The plaintiff, Concerned Citizens for the Preservation of Watertown, Inc., appeals from the judgment of the trial court dismissing its zoning appeal from the decision of the defendant, the planning and zoning commission of the town of Watertown (commission), for lack of subject matter jurisdiction. The plaintiff contends that the court improperly concluded that it was not aggrieved by the commission's decision. We affirm the judgment of the trial court.
The facts relevant to the resolution of the plaintiff's appeal are as follows. The plaintiff is a Connecticut corporation formed by private property owners and businesses to advocate for zoning policy in Watertown. On May 23, 2006, the plaintiff, in an attempt to curtail the construction of “big box” retail development, filed with the commission a petition to amend the Watertown zoning regulations. That petition proposed, inter alia, that “[a]ll applications for a [s]pecial [p]ermit involving the construction or expansion of a development of more than 50 dwelling units, 100 parking spaces, or 20,000 square feet of gross floor area, or any development which, in the [c]ommission's judgment, would generate high levels of traffic” be required to submit certain studies and reports regarding the impact of the proposed use on both properties within a three mile radius of the development site and the community's wellbeing. The petition also proposed establishing a maximum building size of 50,000 square feet.

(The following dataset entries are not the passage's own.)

/-- Entry of a user trap (spec/15 R310): the trap state is set aside, the loops are deactivated, and the handler issues 8
cycles after the trapping bundle, at the UTVEC that governs that bundle. -/
def Core.userEntry (c : Core) : Core :=
  let utvec := c.a.utvec
  let c := c.landShared
  let a := c.a
  { c with
    a := { a with
      trap := some ⟨a.flights, a.q, a.m, a.k, a.loops, a.order, a.pend, a.sres, a.tpc, a.popped, a.staged, a.words, a.block⟩,
      flights := [], popped := [], staged := [], words := [], reentry := none, block := none, pend := none, order := [],
      loops := Vector.replicate 4 LoopLevel.init, ut := true, pc := utvec, segs := a.segs.map (Seg.ticks 7) },
    entry := 7, seq := c.seq + 1 }

/-- The trap registers (spec/15 R309).
A class-1 trap inside a handler leaves the handler's values. -/
def Arch.trapRegs (a : Arch) (c : Cause) (tval : Word) (deferred : Bool) (sres : Nat) (tpc : Word) : Arch :=
  if c.cls = 1 && a.ut then a
  else { a with tcause := c.tcauseWord deferred, tval := tval, tpc := tpc, sres := BitVec.ofNat 4 sres }

/-- Take a trap: the one operation every fault goes through (spec/02 R40, spec/15 R307 to R311, R318, R325).
`sres` is the slot at which re-entry begins, `tpc` the bundle.
Class 0 enters the handler, or ends the launch with no UTVEC (LEASE_EXPIRED is then discarded) and in a merge routine, whose every fault
does (spec/12 R260; log 105); inside a handler it is ILLEGAL_OP.
Class 1 suspends the task pinned, after its seals; in a merge routine it ends the launch, but for an unmapped page of the view pool, for
which the routine waits (spec/12 R259, R260).
Class 2 ends the launch.
Class 3 restarts the task or ends the launch with HW_ERROR.
Class 4 ends the launch with HANG. -/
def State.trap (sres : Nat) (cause : Cause) (tval : Word) (deferred : Bool) (tpc : Word) (s : State) : State :=
  if cause = .leaseExpired && s.core.a.utvec = 0 then s
  else
  let nested := cause.cls = 0 && s.core.a.ut
  let tval := if nested then word (s.core.a.words.getD sres 0) else tval
  let cause := if nested then .illegalOp else cause
  let s := s.modCore (fun c =>
    let committed := decide (c.a.reentry.getD 0 < sres)
    let c := c.closeIssue true
    { c with a := c.a.trapRegs cause tval deferred sres tpc,
             watch := if committed then 0 else c.watch,
             iss := { Issue.none_ with trapped := true } })
  match cause.cls with
  | 0 =>
    if s.core.a.utvec = 0 || (s.core.a.merging.isSome && cause ≠ .leaseExpired) then s.faultLaunch 1 cause tpc tval
    else s.modCore Core.userEntry
  | 1 =>
    if s.core.a.merging.isSome && !(cause = .page && s.inViewPool s.core.a.ctx tval.toNat) then s.faultLaunch 1 cause tpc tval
    else
    let w : Wait := if cause = .page then .page tval else .resource tval.toNat
    s.modA (fun a =>
      { a with reentry := some sres, words := if sres = 0 then [] else a.words, block := some (.suspend w), back := none })
  | 2 => s.faultLaunch 1 cause tpc tval
  | 3 => s.hardwareError cause tpc tval
  | _ => s.faultLaunch 3 cause tpc tval

/-- LEASE_EXPIRED waits for no handler when there is none to take it: without UTVEC it is discarded (spec/14 R301). -/
def Arch.dropLease (a : Arch) : Arch := if !a.ut && a.utvec = 0 then { a with lx := none } else a

/-- LEASE_EXPIRED is taken at a slot before which nothing of the issue has committed (spec/14 R301). -/
def State.leaseTrap (slot why : Nat) (s : State) : State :=
  ((s.modA (fun a => { a with lx := none })).modCore Core.openIssue).trap slot .leaseExpired (word why) false s.core.a.pc

/-- A fault raised at issue by a slot (spec/02 R40). -/
def State.fault (slot : Nat) (c : Cause) (tval : Word) (s : State) : State := s.trap slot c tval false s.core.a.pc

/-- ILLEGAL_OP at a slot, TVAL the slot's word (spec/15 R307). -/
def State.illegal (slot : Nat) (s : State) : State := s.fault slot .illegalOp (word (s.core.a.words.getD slot 0))

/-- Results of the handler in flight at UTRET: its queue entries are lost, those due within the 8 cycles have landed
(spec/15 R313, spec/07 R140). -/
def handlerFlights (within : Nat) (fs : List Flight) : List Landing × List Flight :=
  let fs := fs.map (fun f => { f with lands := f.lands.filter (fun l => match l with | .q _ => false | _ => true) })
  ((fs.filter (fun f => f.left ≤ within)).flatMap (fun f => f.lands),
   (fs.filter (fun f => within < f.left)).map (fun f => { f with left := f.left - within }))

/-- The return from a user trap (spec/15 R313): the trap state comes back, then the handler's results that are due by then land, and the
bundle at TPC is re-entered at SRES 8 cycles later, or the bundle that follows it issues when SRES is 8.
The SRES that UTRET's own bundle finds decides; one that a WRSR of that bundle writes is lost (log 93).
A slot 7 that was about to be entered again goes on as it would have. -/
def Core.trapReturn (c : Core) : Core :=
  match c.a.trap with
  | none => c
  | some t =>
    let sres := c.a.sres
    let re := sres.toNat < 8
    let cont := if sres = 7 then t.cont else none
    let (ls, hf) := handlerFlights (if re then 8 else 7) c.a.flights
    let c := { c with a := { c.a with
      q := t.q, m := t.m, k := t.k, loops := t.loops, order := t.order, pend := t.pend, ut := false, trap := none,
      pc := c.a.tpc, flights := [], popped := [], staged := [] } }.landAll ls
    let a := { c.a with flights := t.replay ++ hf }
    if re then
      { c with
        a := { a with reentry := if cont.isSome then none else some sres.toNat, block := cont, popped := t.popped, staged := t.staged,
                      words := if sres = 0 then [] else t.words, segs := a.segs.map (Seg.ticks 8) },
        entry := 7 }
    else
      let es := t.staged.map (fun e => { e with hold := a.holdSet })
      { c with a := { a.advance with segs := a.segs.map (Seg.ticks 7) }, pier := c.pier ++ es, entry := 7 }

/-- Record a fault found after issue (spec/05 R109). -/
def State.defer (c : Cause) (tval : Word) (s : State) : State :=
  s.modA (fun a => { a with deferred := a.deferred ++ [⟨c, tval⟩] })

end Sys2Proof.Machine
end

After receiving the petition, the commission scheduled a public hearing for August 2, 2006. That hearing was held on August 2, 2006, and continued to August 16, 2006, when it was concluded. At that time, the plaintiff requested that commission members Gary Martin and James Lukasavage recuse themselves from consideration of the petition due to an alleged conflict of interest; Martin and Lukasavage declined to do so. The commission thereafter denied the plaintiff's petition.
From that determination, the plaintiff appealed to the Superior Court pursuant to General Statutes § 8-8(b).1 In its complaint, the plaintiff alleged the following with respect to its claim of aggrievement: “The [p]laintiff is aggrieved by the [c]ommission's denial of the [p]etition in one or more of the following ways: a. In accordance with rights conferred upon it by Connecticut law, [the plaintiff] petitioned the [c]ommission to adopt amendments to the [z]oning [r]egulations but was denied its special, personal, legal right to a fundamentally fair hearing before a commission comprised of public officials having no personal or financial interest in the [p]etition and having no appearance of such personal or financial interest, which right was specially and injuriously affected by the participation of [certain commissioners] in the consideration and decision of the [p]etition. b. [The plaintiff], as the applicant before the [c]ommission, has special, personal and legal rights in the [p]etition which were specially and injuriously affected by the [c]ommission's denial of the [p]etition. c. [The plaintiff] is an association formed for the purpose of advocating sound zoning policy in ․ Watertown including the policy advocated by the [p]etition and is comprised of members who would have had standing had they appealed in their individual capacity as statutorily and/or classically aggrieved persons whose rights in a fundamentally fair hearing were denied and who have special, personal legal interests in real property or businesses that are specially affected by the denial of the [p]etition and the endorsement of retail development of buildings greater than 50,000 square feet in size.”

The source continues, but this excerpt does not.